DISCUSSION: The author shows uncertainty in the third paragraph. They say we can’t know what the Mexican American population believed, since we only have evidence about the leaders. See lines 51-60.
When you first read a passage, you should take careful note of an author’s opinions, including things such as uncertainty. Then, if and when a question refers to that belief, you’ll know where to look.
For a few answers, we may not know exactly what the author thinks. But that’s not what we’re looking for. We’re looking for something where the author literally expresses uncertainty.
- First, the short version. The author had a clear answer for the question in this answer choice: no, we can’t know the effect of the increase. Lines 57-58 say this directly. The question was asking for uncertainty, but on this question the author is very sure that we can’t know.
Proportion vs. Number: This answer makes a second, major error. This answer refers to the an increase in the number of Mexican Americans born in America. But the author only referred to the proportion, on line 41.
Number and proportion are two very different concepts. But they’re often confused, and the LSAT mercilessly exploits this confusion.
An example of a number is: 5 million Mexican Americans born in the USA. An example of a proportion is: 45% of Mexican Americans were born in the USA.

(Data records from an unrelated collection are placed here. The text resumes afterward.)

theorem execLockInterface_in (a0 a1 a2 a3 a4 s) : WithinR 26315067456 s (execLockInterface a0 a1 a2 a3 a4 s) := by
  unfold execLockInterface
  repeat' first
    | with_reducible exact .refl _ _ | with_reducible assumption | ((try lift_lets -underBinder); intro x; first
    | (refine Within.cut 26315067456 s x ?_ ?_; (on_goal 1 => unfold x); (on_goal 2 => (intro hx; clear_value x)))
    | clear_value x) | with_reducible apply Within.ite | with_reducible refine Within.next ?_
    | with_reducible exact WithinR.fault _ _ _ | with_reducible apply WithinR.ite
    | (with_reducible refine State.pciRun_in (by decide) ?_ ?_ <;> try beta_reduce)
    | (with_reducible apply Within.step (State.tdispErr_in _ _ _ _ _); decide)
    | refine Within.step (WithinQ.out (State.draw_in _ _) (by assumption)) (by decide) ?_
    | (with_reducible apply Within.step (WithinQ.snd (State.draw_in _ _)); decide)
    | (with_reducible apply Within.step (State.updSec_in _ _); decide)
    | (with_reducible apply Within.step (State.tdispSend_in _ _ _ _ _ _); decide)
    | (with_reducible apply Within.step (State.setTdi_in _ _ _); decide)
    | (with_reducible apply Within.step (State.spdmTake_in _ _); decide) | split | dsimp -zeta only

theorem execQuery_in (a0 a1 a2 a3 s) : WithinR 12893290496 s (execQuery a0 a1 a2 a3 s) := by
  unfold execQuery
  repeat' first
    | with_reducible exact .refl _ _ | with_reducible assumption  | with_reducible refine Within.next ?_
    | with_reducible exact WithinR.fault _ _ _
    | (with_reducible refine State.pciRun_in (by decide) ?_ ?_ <;> try beta_reduce)
    | refine Within.step (WithinQ.out (State.freeBytes_in _ _) (by assumption)) (by decide) ?_
    | (with_reducible apply Within.step (WithinQ.snd (State.freeBytes_in _ _)); decide)
    | (with_reducible apply Within.step (State.pciSend_in _ _ _ _ _); decide)
    | (with_reducible apply Within.step (State.spdmTake_in _ _); decide) | split | dsimp -zeta only

theorem execSpdmRequest_in (a0 a1 a2 s) : WithinR 30610034752 s (execSpdmRequest a0 a1 a2 s) := by
  unfold execSpdmRequest
  repeat' first
    | with_reducible exact .refl _ _ | with_reducible assumption | ((try lift_lets -underBinder); intro x; first
    | (refine Within.cut 30610034752 s x ?_ ?_; (on_goal 1 => unfold x); (on_goal 2 => (intro hx; clear_value x)))
    | clear_value x) | with_reducible apply Within.ite | with_reducible refine Within.next ?_
    | with_reducible exact WithinR.fault _ _ _ | with_reducible apply WithinR.ite
    | (with_reducible apply Within.step (State.spdmTake_in _ _); decide)
    | (with_reducible apply Within.step (State.spdmError_in _ _ _ _); decide)
    | (with_reducible apply Within.step (State.spdmInside_in _ _ _ _ _); decide)
    | (with_reducible apply Within.step (State.spdmSetup_in _ _ _ _); decide)
    | (with_reducible apply Within.step (State.spdmServe_in _ _ _ _ _); decide) | split | dsimp -zeta only

theorem execStartInterface_in (a0 a1 a2 a3 a4 s) : WithinR 26315067456 s (execStartInterface a0 a1 a2 a3 a4 s) := by
  unfold execStartInterface
  repeat' first
    | with_reducible exact .refl _ _ | with_reducible assumption | ((try lift_lets -underBinder); intro x; first
    | (refine Within.cut 26315067456 s x ?_ ?_; (on_goal 1 => unfold x); (on_goal 2 => (intro hx; clear_value x)))
    | clear_value x) | with_reducible apply Within.ite | with_reducible refine Within.next ?_
    | with_reducible exact WithinR.fault _ _ _ | with_reducible apply WithinR.ite
    | (with_reducible refine State.pciRun_in (by decide) ?_ ?_ <;> try beta_reduce)
    | (with_reducible apply Within.step (State.tdispErr_in _ _ _ _ _); decide)
    | (with_reducible apply Within.step (State.updSec_in _ _); decide)
    | (with_reducible apply Within.step (State.tdispSend_in _ _ _ _ _ _); decide)
    | (with_reducible apply Within.step (State.setTdi_in _ _ _); decide)
    | (with_reducible apply Within.step (State.spdmTake_in _ _); decide) | split | dsimp -zeta only

theorem execStopInterface_in (a0 a1 a2 a3 s) : WithinR 26586665024 s (execStopInterface a0 a1 a2 a3 s) := by
  unfold execStopInterface
  repeat' first
    | with_reducible exact .refl _ _ | with_reducible assumption  | with_reducible refine Within.next ?_
    | with_reducible exact WithinR.fault _ _ _
    | (with_reducible refine State.pciRun_in (by decide) ?_ ?_ <;> try beta_reduce)
    | (with_reducible apply Within.step (State.tdispErr_in _ _ _ _ _); decide)
    | (with_reducible apply Within.step (State.tdispSend_in _ _ _ _ _ _); decide)
    | (with_reducible apply Within.step (State.stopTdi_in _ _ _); decide)
    | (with_reducible apply Within.step (State.spdmTake_in _ _); decide) | split | dsimp -zeta only

end Sys2Proof.Machine
end

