-- ==== Sys2Proof/Laws/State.lean ====
section
/-! SUPPORT. What each basic update of the state leaves: one lemma for each field and update. -/

namespace Sys2Proof.Machine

Proportion is more relevant in assessing the beliefs of a community, since it refers to the total percent of a community that may share certain beliefs. Number is not the right term.
In any case, this answer would still be wrong, even if it had said number, because the author had no uncertainty on this issue. See lines 57-58.
- The author doesn’t express uncertainty about the historians, who are mentioned on line 5. It’s true we don’t know the author’s precise opinion. But that’s not what this question asked. We’re looking for something where the author literally said: “I don’t know”.
- The author has an answer to this question: no, there wasn’t. See lines 30-36.
- CORRECT. See lines 51-60, especially 51-52: “it is not clear how far….”. On this issue, the author’s opinion is that we can’t know.
- The author did not say “it is unclear how the league and the Congress” interacted.